*** Block opens ***

theorem keeps_execGcmDec {z0 : State} (job : Nat) {s : State} (kp : Kept z0 s) : KeptRes z0 (execGcmDec job s) := by
  unfold execGcmDec
  repeat' first
    | with_reducible assumption | exact trivial | with_reducible refine KeptRes.next ?_ | with_reducible apply keeps_runOp
    | dsimp only | intro

theorem keeps_execCcmEnc {z0 : State} (job : Nat) {s : State} (kp : Kept z0 s) : KeptRes z0 (execCcmEnc job s) := by
  unfold execCcmEnc
  repeat' first
    | with_reducible assumption | exact trivial | with_reducible refine KeptRes.next ?_ | with_reducible apply keeps_runOp
    | dsimp only | intro

theorem keeps_execCcmDec {z0 : State} (job : Nat) {s : State} (kp : Kept z0 s) : KeptRes z0 (execCcmDec job s) := by
  unfold execCcmDec
  repeat' first
    | with_reducible assumption | exact trivial | with_reducible refine KeptRes.next ?_ | with_reducible apply keeps_runOp
    | dsimp only | intro

theorem keeps_execXtsEnc {z0 : State} (job : Nat) {s : State} (kp : Kept z0 s) : KeptRes z0 (execXtsEnc job s) := by
  unfold execXtsEnc
  repeat' first
    | with_reducible assumption | exact trivial | with_reducible refine KeptRes.next ?_ | with_reducible apply keeps_runOp
    | dsimp only | intro

theorem keeps_execXtsDec {z0 : State} (job : Nat) {s : State} (kp : Kept z0 s) : KeptRes z0 (execXtsDec job s) := by
  unfold execXtsDec
  repeat' first
    | with_reducible assumption | exact trivial | with_reducible refine KeptRes.next ?_ | with_reducible apply keeps_runOp
    | dsimp only | intro

theorem keeps_execKwWrap {z0 : State} (job : Nat) {s : State} (kp : Kept z0 s) : KeptRes z0 (execKwWrap job s) := by
  unfold execKwWrap
  repeat' first
    | with_reducible assumption | exact trivial | with_reducible refine KeptRes.next ?_ | with_reducible apply keeps_runOp
    | dsimp only | intro

theorem keeps_execKwUnwrap {z0 : State} (job : Nat) {s : State} (kp : Kept z0 s) : KeptRes z0 (execKwUnwrap job s) := by
  unfold execKwUnwrap
  repeat' first
    | with_reducible assumption | exact trivial | with_reducible refine KeptRes.next ?_ | with_reducible apply keeps_runOp
    | dsimp only | intro

theorem keeps_execKwpWrap {z0 : State} (job : Nat) {s : State} (kp : Kept z0 s) : KeptRes z0 (execKwpWrap job s) := by
  unfold execKwpWrap
  repeat' first
    | with_reducible assumption | exact trivial | with_reducible refine KeptRes.next ?_ | with_reducible apply keeps_runOp
    | dsimp only | intro

theorem keeps_execKwpUnwrap {z0 : State} (job : Nat) {s : State} (kp : Kept z0 s) : KeptRes z0 (execKwpUnwrap job s) := by
  unfold execKwpUnwrap
  repeat' first
    | with_reducible assumption | exact trivial | with_reducible refine KeptRes.next ?_ | with_reducible apply keeps_runOp
    | dsimp only | intro

theorem keeps_execSha224 {z0 : State} (job : Nat) {s : State} (kp : Kept z0 s) : KeptRes z0 (execSha224 job s) := by
  unfold execSha224
  repeat' first
    | with_reducible assumption | exact trivial | with_reducible refine KeptRes.next ?_ | with_reducible apply keeps_runOp
    | dsimp only | intro

theorem keeps_execSha256 {z0 : State} (job : Nat) {s : State} (kp : Kept z0 s) : KeptRes z0 (execSha256 job s) := by
  unfold execSha256
  repeat' first
    | with_reducible assumption | exact trivial | with_reducible refine KeptRes.next ?_ | with_reducible apply keeps_runOp
    | dsimp only | intro

theorem keeps_execSha384 {z0 : State} (job : Nat) {s : State} (kp : Kept z0 s) : KeptRes z0 (execSha384 job s) := by
  unfold execSha384
  repeat' first
    | with_reducible assumption | exact trivial | with_reducible refine KeptRes.next ?_ | with_reducible apply keeps_runOp
    | dsimp only | intro

theorem keeps_execSha512 {z0 : State} (job : Nat) {s : State} (kp : Kept z0 s) : KeptRes z0 (execSha512 job s) := by
  unfold execSha512
  repeat' first
    | with_reducible assumption | exact trivial | with_reducible refine KeptRes.next ?_ | with_reducible apply keeps_runOp
    | dsimp only | intro

theorem keeps_execSha512_256 {z0 : State} (job : Nat) {s : State} (kp : Kept z0 s) : KeptRes z0 (execSha512_256 job s) := by
  unfold execSha512_256
  repeat' first
    | with_reducible assumption | exact trivial | with_reducible refine KeptRes.next ?_ | with_reducible apply keeps_runOp
    | dsimp only | intro

theorem keeps_execSha3_224 {z0 : State} (job : Nat) {s : State} (kp : Kept z0 s) : KeptRes z0 (execSha3_224 job s) := by
  unfold execSha3_224
  repeat' first
    | with_reducible assumption | exact trivial | with_reducible refine KeptRes.next ?_ | with_reducible apply keeps_runOp
    | dsimp only | intro

theorem keeps_execSha3_256 {z0 : State} (job : Nat) {s : State} (kp : Kept z0 s) : KeptRes z0 (execSha3_256 job s) := by
  unfold execSha3_256
  repeat' first
    | with_reducible assumption | exact trivial | with_reducible refine KeptRes.next ?_ | with_reducible apply keeps_runOp
    | dsimp only | intro

theorem keeps_execSha3_384 {z0 : State} (job : Nat) {s : State} (kp : Kept z0 s) : KeptRes z0 (execSha3_384 job s) := by
  unfold execSha3_384
  repeat' first
    | with_reducible assumption | exact trivial | with_reducible refine KeptRes.next ?_ | with_reducible apply keeps_runOp
    | dsimp only | intro

theorem keeps_execSha3_512 {z0 : State} (job : Nat) {s : State} (kp : Kept z0 s) : KeptRes z0 (execSha3_512 job s) := by
  unfold execSha3_512
  repeat' first
    | with_reducible assumption | exact trivial | with_reducible refine KeptRes.next ?_ | with_reducible apply keeps_runOp
    | dsimp only | intro

theorem keeps_execShake128 {z0 : State} (job : Nat) {s : State} (kp : Kept z0 s) : KeptRes z0 (execShake128 job s) := by
  unfold execShake128
  repeat' first
    | with_reducible assumption | exact trivial | with_reducible refine KeptRes.next ?_ | with_reducible apply keeps_runOp
    | dsimp only | intro

theorem keeps_execShake256 {z0 : State} (job : Nat) {s : State} (kp : Kept z0 s) : KeptRes z0 (execShake256 job s) := by
  unfold execShake256
  repeat' first
    | with_reducible assumption | exact trivial | with_reducible refine KeptRes.next ?_ | with_reducible apply keeps_runOp
    | dsimp only | intro

theorem keeps_execCshake128 {z0 : State} (job : Nat) {s : State} (kp : Kept z0 s) : KeptRes z0 (execCshake128 job s) := by
  unfold execCshake128
  repeat' first
    | with_reducible assumption | exact trivial | with_reducible refine KeptRes.next ?_ | with_reducible apply keeps_runOp
    | dsimp only | intro

theorem keeps_execCshake256 {z0 : State} (job : Nat) {s : State} (kp : Kept z0 s) : KeptRes z0 (execCshake256 job s) := by
  unfold execCshake256
  repeat' first
    | with_reducible assumption | exact trivial | with_reducible refine KeptRes.next ?_ | with_reducible apply keeps_runOp
    | dsimp only | intro
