-- ==== Sys2Proof/Laws/KeptMirror.lean ====
section
/-! SUPPORT. Frames: what the mirror group's commands keep (`Kept`). -/
set_option linter.unusedSimpArgs false
set_option linter.unusedVariables false
namespace Sys2Proof.Machine

theorem keeps_offerAgain {z0 : State} {s : State} (i : Nat) (body : Bytes) (kp : Kept z0 s) : Kept z0 (offerAgain s i body)
    := by
  unfold offerAgain
  repeat' first
    | with_reducible assumption | with_reducible apply keeps_mirSendSigned | with_reducible apply keeps_noteAsk
    | with_reducible apply keeps_setPeer
    | (refine Kept.written ?_ ?_; (· simp only [written_record]); refine Kept.record ?_ ?_; rotate_left;
          (· first | (dsimp only [prot]; done) | (dsimp only [prot]; (repeat' first | rfl | split); done)))
    | dsimp only | intro

theorem keeps_sendOffer {z0 : State} {s : State} (i : Nat) (kp : Kept z0 s) : Kept z0 (sendOffer s i) := by
  unfold sendOffer
  repeat' first
    | with_reducible assumption | with_reducible apply keeps_drawRandom
    | with_reducible refine keepsE_drawRandom (by assumption) ?_ | with_reducible apply keeps_offerAgain
    | with_reducible apply keeps_setPeer
    | (refine Kept.written ?_ ?_; (· simp only [written_record]); refine Kept.record ?_ ?_; rotate_left;
          (· first | (dsimp only [prot]; done) | (dsimp only [prot]; (repeat' first | rfl | split); done)))
    | split | dsimp only | intro

theorem keeps_formPair {z0 : State} {s : State} (i : Nat) (key : Bytes) (kp : Kept z0 s) : Kept z0 (formPair s i key) := by
  unfold formPair
  repeat' first
    | with_reducible assumption | with_reducible apply keeps_setMirror | with_reducible apply keeps_setPeer
    | (refine Kept.written ?_ ?_; (· simp only [written_record]); refine Kept.record ?_ ?_; rotate_left;
          (· first | (dsimp only [prot]; done) | (dsimp only [prot]; (repeat' first | rfl | split); done)))
    | split | dsimp only | intro

theorem keeps_countTaken {z0 : State} {s : State} (kp : Kept z0 s) : Kept z0 (countTaken s) := by
  unfold countTaken
  repeat' first
    | with_reducible assumption
    | (refine Kept.written ?_ ?_; (· simp only [written_record]); refine Kept.record ?_ ?_; rotate_left;
          (· first | (dsimp only [prot]; done) | (dsimp only [prot]; (repeat' first | rfl | split); done)))
    | dsimp only | intro

theorem keeps_countDropped {z0 : State} {s : State} (kp : Kept z0 s) : Kept z0 (countDropped s) := by
  unfold countDropped
  repeat' first
    | with_reducible assumption
    | (refine Kept.written ?_ ?_; (· simp only [written_record]); refine Kept.record ?_ ?_; rotate_left;
          (· first | (dsimp only [prot]; done) | (dsimp only [prot]; (repeat' first | rfl | split); done)))
    | dsimp only | intro

theorem keeps_noteMsg {z0 : State} {s : State} (m : Msg) (kp : Kept z0 s) : Kept z0 (noteMsg s m) := by
  unfold noteMsg
  repeat' first
    | with_reducible assumption | with_reducible apply keeps_countTaken | with_reducible apply keeps_setPeer
    | (refine Kept.written ?_ ?_; (· simp only [written_record]); refine Kept.record ?_ ?_; rotate_left;
          (· first | (dsimp only [prot]; done) | (dsimp only [prot]; (repeat' first | rfl | split); done)))
    | dsimp only | intro
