theorem keeps_freshState {z0 s : State} (kp : Kept z0 s) : Kept z0 (freshState s) := by
  unfold freshState
  refine kp.legalOnly rfl ⟨id, id, id, Nat.min_le_right _ _, Nat.le_refl _⟩ (fun l =>
    ⟨⟨?_, ?_, ?_, ?_, ?_, ?_, l.1.7, l.1.8, ?_, ?_, l.1.11⟩, ⟨l.2.1, l.2.2.1, rfl⟩, fun _ _ => Nat.zero_le _, Nat.zero_le _⟩)
  · show 1 ≤ 10 ∧ 10 ≤ 1000; decide
  · show 2 ≤ 4 ∧ 4 ≤ 8; decide
  · show 1 ≤ 24 ∧ 24 ≤ 168; decide
  · show 0 < 512; decide
  · show 0 < 16; decide
  · show 0 < 2048; decide
  · show 0 < 2048; decide
  · show 0 < 8; decide

theorem keeps_goCold {z0 : State} {s : State} (kp : Kept z0 s) : Kept z0 (goCold s) := by
  unfold goCold
  repeat' first
    | with_reducible assumption | with_reducible apply keeps_loseVolatile
    | (refine Kept.written ?_ ?_; (· simp only [written_record]); refine Kept.record ?_ ?_; rotate_left;
          (· first | (dsimp only [prot]; done) | (dsimp only [prot]; (repeat' first | rfl | split); done)))
    | dsimp only | intro

theorem keeps_tamperStep {z0 s : State} (kp : Kept z0 s) : Kept z0 (tamperStep s) := by
  unfold tamperStep
  dsimp only
  refine kp.legalOnly rfl ⟨id, fun h => ?_, id, ?_, Nat.le_refl _⟩ (fun l => ⟨⟨l.1.1, l.1.2, l.1.3, l.1.4, l.1.5, l.1.6,
      l.1.7, l.1.8, l.1.9, l.1.10, ?_⟩, l.2, l.3, l.4⟩)
  · dsimp only; rw [h]; rfl
  · dsimp only; omega
  · exact Nat.min_le_left _ _

theorem keeps_countLatch {z0 : State} {s : State} (e : Nat × Latch) (kp : Kept z0 s) : Kept z0 (countLatch s e) := by
  unfold countLatch
  repeat' first
    | with_reducible assumption | with_reducible apply keeps_tamperStep
    | (refine Kept.written ?_ ?_; (· simp only [written_record]); refine Kept.record ?_ ?_; rotate_left;
          (· first | (dsimp only [prot]; done) | (dsimp only [prot]; (repeat' first | rfl | split); done)))
    | split | dsimp only | intro

theorem keeps_countTamper {z0 : State} {s : State} (kp : Kept z0 s) : Kept z0 (countTamper s) := by
  unfold countTamper
  repeat' first
    | with_reducible assumption | with_reducible apply keeps_countLatch | with_reducible apply keeps_tamperStep
    | with_reducible refine Kept.foldl (fun _ _ _ => ?_) _ ?_
    | (refine Kept.written ?_ ?_; (· simp only [written_record]); refine Kept.record ?_ ?_; rotate_left;
          (· first | (dsimp only [prot]; done) | (dsimp only [prot]; (repeat' first | rfl | split); done)))
    | split | dsimp only | intro

theorem keeps_clearSecure {z0 : State} {s : State} (kp : Kept z0 s) : Kept z0 (clearSecure s) := by
  unfold clearSecure
  repeat' first
    | with_reducible assumption
    | (refine Kept.written ?_ ?_; (· simp only [written_record]); refine Kept.record ?_ ?_; rotate_left;
          (· first | (dsimp only [prot]; done) | (dsimp only [prot]; (repeat' first | rfl | split); done)))
    | dsimp only | intro

theorem keeps_extendSlot {z0 : State} {s : State} (n : Nat) (d : Bytes) (kp : Kept z0 s) : Kept z0 (extendSlot s n d) := by
  unfold extendSlot
  repeat' first
    | with_reducible assumption
    | (refine Kept.written ?_ ?_; (· simp only [written_record]); refine Kept.record ?_ ?_; rotate_left;
          (· first | (dsimp only [prot]; done) | (dsimp only [prot]; (repeat' first | rfl | split); done)))
    | dsimp only | intro

theorem keeps_bankRows {z0 : State} {s : State} (io : StartIo) (kp : Kept z0 s) : Kept z0 (bankRows s io) := by
  unfold bankRows
  repeat' first | with_reducible assumption | with_reducible apply keeps_bankFault | split | dsimp only | intro

theorem keeps_spoilRecord {z0 : State} (io : StartIo) {s : State} (e : Nat × KeyRec) (kp : Kept z0 s) : Kept z0 (spoilRecord
    io s e) := by
  unfold spoilRecord
  repeat' first
    | with_reducible assumption | with_reducible apply keeps_draw | with_reducible refine keepsE_draw (by assumption) ?_
    | (refine Kept.written ?_ ?_; (· simp only [written_record]); refine Kept.record ?_ ?_; rotate_left;
          (· first | (dsimp only [prot]; done) | (dsimp only [prot]; (repeat' first | rfl | split); done)))
    | split | dsimp only | intro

*** Block closes ***

▶ **Work required**
Collect from the data above every line that includes "execKwpUnwrap".

▶ **Solved exercise**
theorem keeps_execKwpUnwrap {z0 : State} (job : Nat) {s : State} (kp : Kept z0 s) : KeptRes z0 (execKwpUnwrap job s) := by
  unfold execKwpUnwrap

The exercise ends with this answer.